Not everything in Web is the kind of language you will want to learn/emulate. You’ll get data with mistakes from native and non-native speakers, different genres and purposes, different results on different days and a lot of gaps.

And what datasets we need? NLP works with structured or unstructured, electronically stored datasets, which are called corpora (Sgl. Corpus). The four modern characteristics of the modern corpus: “sampling and representativeness, finite (and usually fixed) size, machine-readable, a standard reference”. You see, web is not always a corpus.
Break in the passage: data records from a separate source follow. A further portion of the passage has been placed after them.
-- ==== Sys2Proof/Machine/Protect.lean ====
section
/-! DEFINITION. Protection, contactors and pre-charge: the region engine, the fast trip and the sever line (R320-R345),
with the readings of log entry 17. -/
namespace Sys2Proof.Machine

/-! ## The engine's parts -/

/-- The settings field `i` of region `r`, as a number and signed. -/
def reSet (s : State) (r : Region) (i : Nat) : Nat := cfgNat s (regId r.val i)
def reSetI (s : State) (r : Region) (i : Nat) : Int := cfgInt s (regId r.val i)

def reOf (s : State) (r : Region) : Engine := (rgOf s r).re

/-- An event of region engine `r` (R528), which also enters the region's own ring (R137). -/
def emitRe (s : State) (r : Region) (level e : Nat) (keep marked : Bool) (args : Nat) : State :=
  let seq := s.arb.seq + 1
  let s := emit s (r.val + 1) level e keep marked (regionScope r) (word args)
  let ev : Event := ⟨seq, eventCode level keep (r.val + 1) e, regionScope r, word args⟩
  let s := modRg s r fun x => { x with
    events := (x.events ++ [ev]).drop (x.events.length - 63)
    gone := ((x.events.take (x.events.length - 63)).map Event.seq) ++ x.gone }
  forWorkers s fun w s =>
    match waitOf (wkOf s w) with
    | some (.swpRevt d q addr) =>
      if q = r then (match revtDeliver s w d r addr with
        | some k => setWk s w (makeReady k)
        | none => s) else s
    | _ => s

/-- Frames that do not cross while the link is lost (R383). -/
def crosses (lost : Bool) : TwinOut → Bool
  | .digest _ | .openOrder _ _ => !lost
  | _ => true

/-- A frame to the twin when a session is open. -/
def pairSend (s : State) (x : TwinOut) : State := if s.twin.session && crosses s.twin.linkLost x then twinSend s x else s

/-- The numbers of the region states (R326). -/
def reNum : ReState → Nat
  | .opened => 0
  | .negClosed => 1
  | .precharging => 2
  | .precharged => 3
  | .closedPre => 4
  | .closed => 5
  | .opening => 6
  | .weldCheck => 7
  | .isolated => 8

/-- The codes of the causes (R344). -/
def causeNum : Cause → Nat
  | .none => 0
  | .cellOv => 1
  | .cellUv => 2
  | .cellOt => 3
  | .cellUt => 4
  | .ocPeak => 5
  | .i2t => 6
  | .incomplete => 7
  | .aux => 8
  | .sever => 9
  | .p0Trap => 10
  | .twin => 11
  | .circ => 12
  | .weld => 13

/-- The cause of a code; 0 and codes without a name stand for TWIN in an isolating order (R374). -/
def causeOf : Nat → Cause
  | 1 => .cellOv
  | 2 => .cellUv
  | 3 => .cellOt
  | 4 => .cellUt
  | 5 => .ocPeak
  | 6 => .i2t
  | 7 => .incomplete
  | 8 => .aux
  | 9 => .sever
  | 10 => .p0Trap
  | 12 => .circ
  | 13 => .weld
  | _ => .twin

/-- The cause of a state transfer's CAUSE, where 0 says that nothing has isolated the region (R344, R379). -/
def causeHeld (n : Nat) : Cause := if n = 0 then .none else causeOf n

/-- States in which a contactor of the region may be closed, for another region's weld check (R337). -/
def partClosed : ReState → Bool
  | .precharging | .precharged | .closedPre | .closed | .opening => true
  | _ => false

/-- CLOSED_PRE and CLOSED (R329). -/
def fullClosed : ReState → Bool
  | .closedPre | .closed => true
  | _ => false

/-- States 0x1 to 0x6: a contactor is driven (R326). -/
def isOpenable : ReState → Bool
  | .opened | .weldCheck | .isolated => false
  | _ => true

/-- The span of the closed states as the region changes state (R329). -/
def noteClosed (now : Nat) (st : ReState) (e : Engine) : Engine :=
  match e.closedAt with
  | none => if fullClosed st then { e with closedAt := some now } else e
  | some a => if fullClosed st then e else { e with closedAt := none, wasFrom := a, wasUntil := now }

/-- The engine enters a state; a region that closes is noted by the weld checks of the others (R326, R337). -/
def reEnter (s : State) (r : Region) (st : ReState) : State :=
  let now := nowNs s
  let s := modRe s r fun e => noteClosed now st { e with state := st }
  if partClosed st then
    forRegions s fun q s =>
      if q = r then s else modRe s q fun e => { e with weld := e.weld.map fun w => { w with otherClosed := true } }
  else s
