/-- The condition of a SWP wait with the worker's registers on release. -/
def swpHolds (s : State) (k : WorkerSt) : Wait → Option WorkerSt
  | .swpAll d mask mapped t =>
    let rs := allOf s mask mapped
    if rs.all fun r => regionReached s r t then
      some (putStatus { k with sw := { k.sw with c := rs.all fun r => closedComplete s r t } } d (if rs.isEmpty then 0 else t))
    else none
  | .swpAny d mask t =>
    let rs := (maskMapped s mask).filter fun r => regionReached s r t
    if rs.isEmpty then (if (maskMapped s mask).isEmpty then some (putStatus k d 0) else none)
    else some (putStatus k d (word (regionMask rs)))
  | _ => none

/-- Release every worker whose SWP condition holds, after a sweep has closed (R136). -/
def swpRelease (s : State) : State :=
  forWorkers s fun w s =>
    let k := wkOf s w
    match waitOf k with
    | some x =>
      (match swpHolds s k x with
       | some k' => setWk s w (makeReady k')
       | none => s)
    | none => s

/-- SWP.ALL and SWP.ANY: the worker goes on when the condition holds already. -/
def swpIssue (s : State) (w : Worker) (x : Wait) : State :=
  match swpHolds s (wkOf s w) x with
  | some k => setWk s w (nextPc k)
  | none => blockOn s w x

/-- The lowest region of a mask that the variant does not have (R3). -/
def beyond (s : State) (mask : Half) : Option Nat := (List.range 16).find? fun r => mask.getLsbD r && decide (s.nReg ≤ r)

/-- Both forms over a mask. -/
def swpMask (s : State) (w : Worker) (s1 s2 : GReg) (x : Half → Half → Word → Wait) : State :=
  let k := wkOf s w
  let mask : Half := (gGet k s1).setWidth 16
  match beyond s mask with
  | some r => trapWorker s w causeScope (word r)
  | none =>
    let t := if gGet k s2 = 0 then nextTarget s mask else gGet k s2
    swpIssue s w (x mask (BitVec.ofNat 16 (regionMask (maskMapped s mask))) t)

def execSwpAll (w : Worker) (d s1 s2 : GReg) (s : State) : Out :=
  issueDrained s w fun s => swpMask s w s1 s2 fun mask mapped t => .swpAll d mask mapped t
def execSwpAny (w : Worker) (d s1 s2 : GReg) (s : State) : Out :=
  issueDrained s w fun s => swpMask s w s1 s2 fun mask _ t => .swpAny d mask t

/-- SWP.REVT (R136, R137). -/
def execSwpRevt (w : Worker) (d s1 s2 : GReg) (s : State) : Out :=
  issueDrained s w fun s =>
    let k := wkOf s w
    let r : Region := Fin.ofNat 16 (gGet k s1).toNat
    if hasRegion s r = false then trapWorker s w causeScope (word r.val)
    else withScratch s w (gGet k s2) 16 8
      (if badPlace s w (.scratch ((gGet k s2).toNat % 16384)) 8 then trapWorker s w causeMem (gGet k s2)
       else match revtDeliver s w d r (gGet k s2) with
       | some k' => setWk s w (nextPc k')
       | none => blockOn s w (.swpRevt d r (gGet k s2)))

/-! ## FETCH (R138-R140) -/

/-- FIRST, COUNT, REGION and AGE of a selector, with COUNT reduced (R138). -/
def selFirst (x : Word) : Nat := bitsOf x 11 8
def selCount (x : Word) : Nat := min (bitsOf x 7 0) (16 - selFirst x)
def selRegion (x : Word) : Region := Fin.ofNat 16 (bitsOf x 23 20)
def selAge (x : Word) : Nat := bitsOf x 31 29

/-- Bits of a list of flags, the first in bit 0. -/
def bitMask : List Bool → Nat
  | [] => 0
  | b :: t => ofBool b + 2 * bitMask t

/-- A block of which no sweep is held: every field at its absent value (R7, R139). -/
def absentBlock (status : Half) : Block :=
  ⟨status, 0, false, false, false, false, false, List.replicate 24 0xFFFF, List.replicate 24 7, 0, List.replicate 8 0x8000⟩

/-- The 16-byte header (R139). -/
def fetchHeader (sweep : Word) (state kind first count : Nat) (phase : DWord) : List Byte :=
  bytesLE 4 sweep.toNat ++ [BitVec.ofNat 8 state, BitVec.ofNat 8 kind, BitVec.ofNat 8 first, BitVec.ofNat 8 count] ++ bytesLE 8 phase.toNat

/-- Cell words, sensors and node words of a block (R139). -/
def voltBytes (b : Block) : List Byte := ((b.codes.zip b.volts).map fun x => bytesLE 4 (fld x.1.toNat 16 + x.2.toNat)).flatten
def tempBytes (b : Block) : List Byte := (b.temps.map fun t => bytesLE 2 t.toNat).flatten
def nodeBytes (b : Block) : List Byte :=
  bytesLE 2 b.status.toNat ++ [BitVec.ofNat 8 b.c, BitVec.ofNat 8 (bitMask [b.absent, b.identity, b.rejoined])]

/-- What one block gives to a KIND. -/
def kindBytes (kind : Nat) (b : Block) : List Byte :=
  match kind with
  | 0 => voltBytes b
  | 1 => tempBytes b
  | _ => nodeBytes b

/-- The bytes of FETCH.VOLT, TEMP and NODE. A sweep that is not held has absent values; the node status word has none,
and reads as a free value. -/
def fetchBlocks (s : State) (x : Word) (kind : Nat) : List Byte :=
  let f := selFirst x
  let n := selCount x
  match (rgOf s (selRegion x)).held[selAge x]? with
  | some v =>
    fetchHeader v.sweep (bitMask [v.complete, false, v.isolated, v.lateFill]) kind f n v.phase
      ++ (((v.blocks.drop f).take n).map (kindBytes kind)).flatten
  | none =>
    fetchHeader 0 2 kind f n 0 ++ ((List.range n).map fun j => kindBytes kind
      (absentBlock ((Config.freeWord (s.free + j)).setWidth 16))).flatten

/-- The bytes of FETCH.HEAD. -/
def fetchHeadBytes (s : State) (x : Word) : List Byte :=
  match (rgOf s (selRegion x)).held[selAge x]? with
  | some v =>
    fetchHeader v.sweep (bitMask [v.complete, false, v.isolated, v.lateFill]) 3 0 0 v.phase
      ++ bytesLE 4 v.cur.toNat ++ bytesLE 4 v.vStr.toNat ++ bytesLE 4 v.vBus.toNat ++ bytesLE 2 v.headStatus.toNat ++ [0, 0]
  | none =>
    fetchHeader 0 2 3 0 0 0 ++ bytesLE 4 0x80000000 ++ bytesLE 4 0x80000000 ++ bytesLE 4 0x80000000
      ++ bytesLE 2 ((Config.freeWord s.free).toNat % 65536) ++ [0, 0]

/-- The pack records of sweeps that have closed, newest first (R138): DESIGN CHOICE, once the first region has closed the sweep,
and in a module without a map at their sample instant (log entry 21). -/
def closedPacks (s : State) : List PackRec :=
  s.sweep.packs.dropWhile fun p =>
    (List.finRange 16).any (hasMap s) && !((List.finRange 16).any fun r => hasMap s r && regionReached s r p.sweep)

/-- The bytes of FETCH.PACK; whether COMPLETE is set in its header is left open. -/
def fetchPackBytes (s : State) (x : Word) : List Byte :=
  match (closedPacks s)[selAge x]? with
  | some p =>
    fetchHeader p.sweep (ofBool (Config.freeBool s.free)) 4 0 0 p.phase
      ++ (p.dsm.toList.map fun v => bytesLE 4 v.toNat).flatten
  | none => fetchHeader 0 2 4 0 0 0 ++ (List.replicate 4 (bytesLE 4 0x80000000)).flatten

/-- FETCH: the copy goes to scratch or to a table segment that the worker may store to; elsewhere it faults as a store there
would (R140). -/
def fetch (w : Worker) (d s1 : GReg) (s : State) (pack : Bool) (bytes : State → Word → List Byte) : Out :=
  issue s w fun s =>
    let k := wkOf s w
    let sel := gGet k s1
    if !pack && !(hasRegion s (selRegion sel)) then trapWorker s w causeScope (word (selRegion sel).val)
    else
      let b := bytes s sel
      let a := gGet k d
      if a.toNat % 8 ≠ 0 then trapWorker s w causeAlign a
      else match copyPlace s w a.toNat b.length with
        | .bad c => trapWorker s w c a
        | .ok (.dram _) => trapWorker s w causeAddress a
        | .ok p => modWk { writePlace s w p b with free := s.free + 16 } w nextPc

def execFetchVolt (w : Worker) (d s1 : GReg) (s : State) : Out := fetch w d s1 s false fun s x => fetchBlocks s x 0
def execFetchTemp (w : Worker) (d s1 : GReg) (s : State) : Out := fetch w d s1 s false fun s x => fetchBlocks s x 1
def execFetchNode (w : Worker) (d s1 : GReg) (s : State) : Out := fetch w d s1 s false fun s x => fetchBlocks s x 2
def execFetchHead (w : Worker) (d s1 : GReg) (s : State) : Out := fetch w d s1 s false fetchHeadBytes
def execFetchPack (w : Worker) (d s1 : GReg) (s : State) : Out := fetch w d s1 s true fetchPackBytes

/-! ## OUT (R145, R146) -/

/-- OUT from either side. An Isken OUT whose command word holds another CMD is another row of the table. -/
def outCommand (src : OutSrc) (s : State) (cmd : Nat) : Out :=
  match src with
  | .host k c duty => run s fun s => if isOperator s k && hasChan s c then outHost s c cmd duty else s
  | .isken w d s1 s2 =>
    if (gGet (wkOf s w) s2).toNat % 4 ≠ cmd then .next s
    else issue s w fun s =>
      let k := wkOf s w
      let c : Chan := Fin.ofNat 64 (gGet k s1).toNat
      if !(hasChan s c && ownsChan s k.scope c) then trapWorker s w causeScope (word c.val)
      else
        let r := outTake (request s w 0x2C) k.scope w.val c cmd ((gGet k s2 >>> 16).setWidth 16)
        finish r.1 w d r.2

def execOutOff (src : OutSrc) (s : State) : Out := outCommand src s 0
def execOutOn (src : OutSrc) (s : State) : Out := outCommand src s 1
def execOutPwm (src : OutSrc) (s : State) : Out := outCommand src s 2
def execOutClearLatch (src : OutSrc) (s : State) : Out := outCommand src s 3

/-! ## CTC (R147-R149) -/

/-- TIMEOUT of an OPEN_PLANNED within the range of the region's open time-out, with a clamp entry when it was not. -/
def ctcLimit (s : State) (w : Worker) (given : Nat) : State × Nat :=
  let applied := clampNat 100 30000 given
  if given = 0 ∨ applied = given then (s, given)
  else (clampAdd s (word w.val) (word given) (word applied) (scopeOf s w) 0x05 (if given < 100 then 0x02 else 0x03), applied)

/-- A step code that no row names. -/
def undefinedStep (c : Nat) : Bool := decide (c = 0 ∨ 8 < c)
But sometimes we need data with many innovations, computing-related terms and slang. Moreover, in Statistical NLP, one commonly receives a certain amount of data from a certain domain of interest, without having any information in how it is constructed. In such cases, having more training data is more useful than any concerns of balance. More data – better results. In this case Web is a good idea and you are welcome to use the following tools and build your own Web corpus:

KwiCFinder (Key Word in Context Finder) – a Web search concordance, displays the search words in their textual contexts. Works with Yahoo!

WebCorp – Concordances the Web.

GlossaNet – Retrieves words or sequences of words from a pre-selected pool of daily newspapers (French, English, Spanish, Italian, Portuguese). If any match occurs, a concordance is sent to the user by email (this is a list of the retrieved occurrences presented in their context (by default, 40 characters to the right & 40 characters to the left) in text or HTML format). You can set up GlossaNet so that concordances are sent to you on a weekly basis.

HighBeam Library – Search an archive of more than 35 million documents from over 3,000 sources – a vast collection of articles from leading publications, updated daily & going back as far as 20 years. Can restrict to: (1) Documents (from Newspapers, Magazines, Journals, Transcripts & Books), (2) Images & Maps , (3) Reference books (Encyclopedias, Dictionaries & Almanacs).

Twitter HOWTO – NLTK to collect and process live Twitter Data.

2. Prepared Corpora

As creating an own text Dataset needs a lot of time and resources, we need prepared corpora.

Before searching, it’s nice to understand, what exactly you are searching for 🙂

Text Corpora can be:

  • primary (and consist only of text information) or annotated / labeled / pre-processed / structured (and include various meta-data, annotations and features). This type of corpora is useful for ML methods.
  • Balanced (also known as sample corpora) try to represent a particular type of language over a specific span of time or unbalanced (monitor corpora, that grows over time; the relative proportions of different materials vary over the time and opportunistic corpora, representing nothing more no less than the data that it was possible to gather for a specific task (common for web and spoken recordings));
  • Mono-, bi-, multi-lingual; comparable (two or more languages, collected using the same sampling methods, e.g. the same proportions of genres, domains, the same period and so on) or parallel (source texts and their translations).

Other classifications:  general (standard texts), for Sentiment Analysis, Spam/not Spam sets, Social Media, Dialogue sets, Question-answer sets.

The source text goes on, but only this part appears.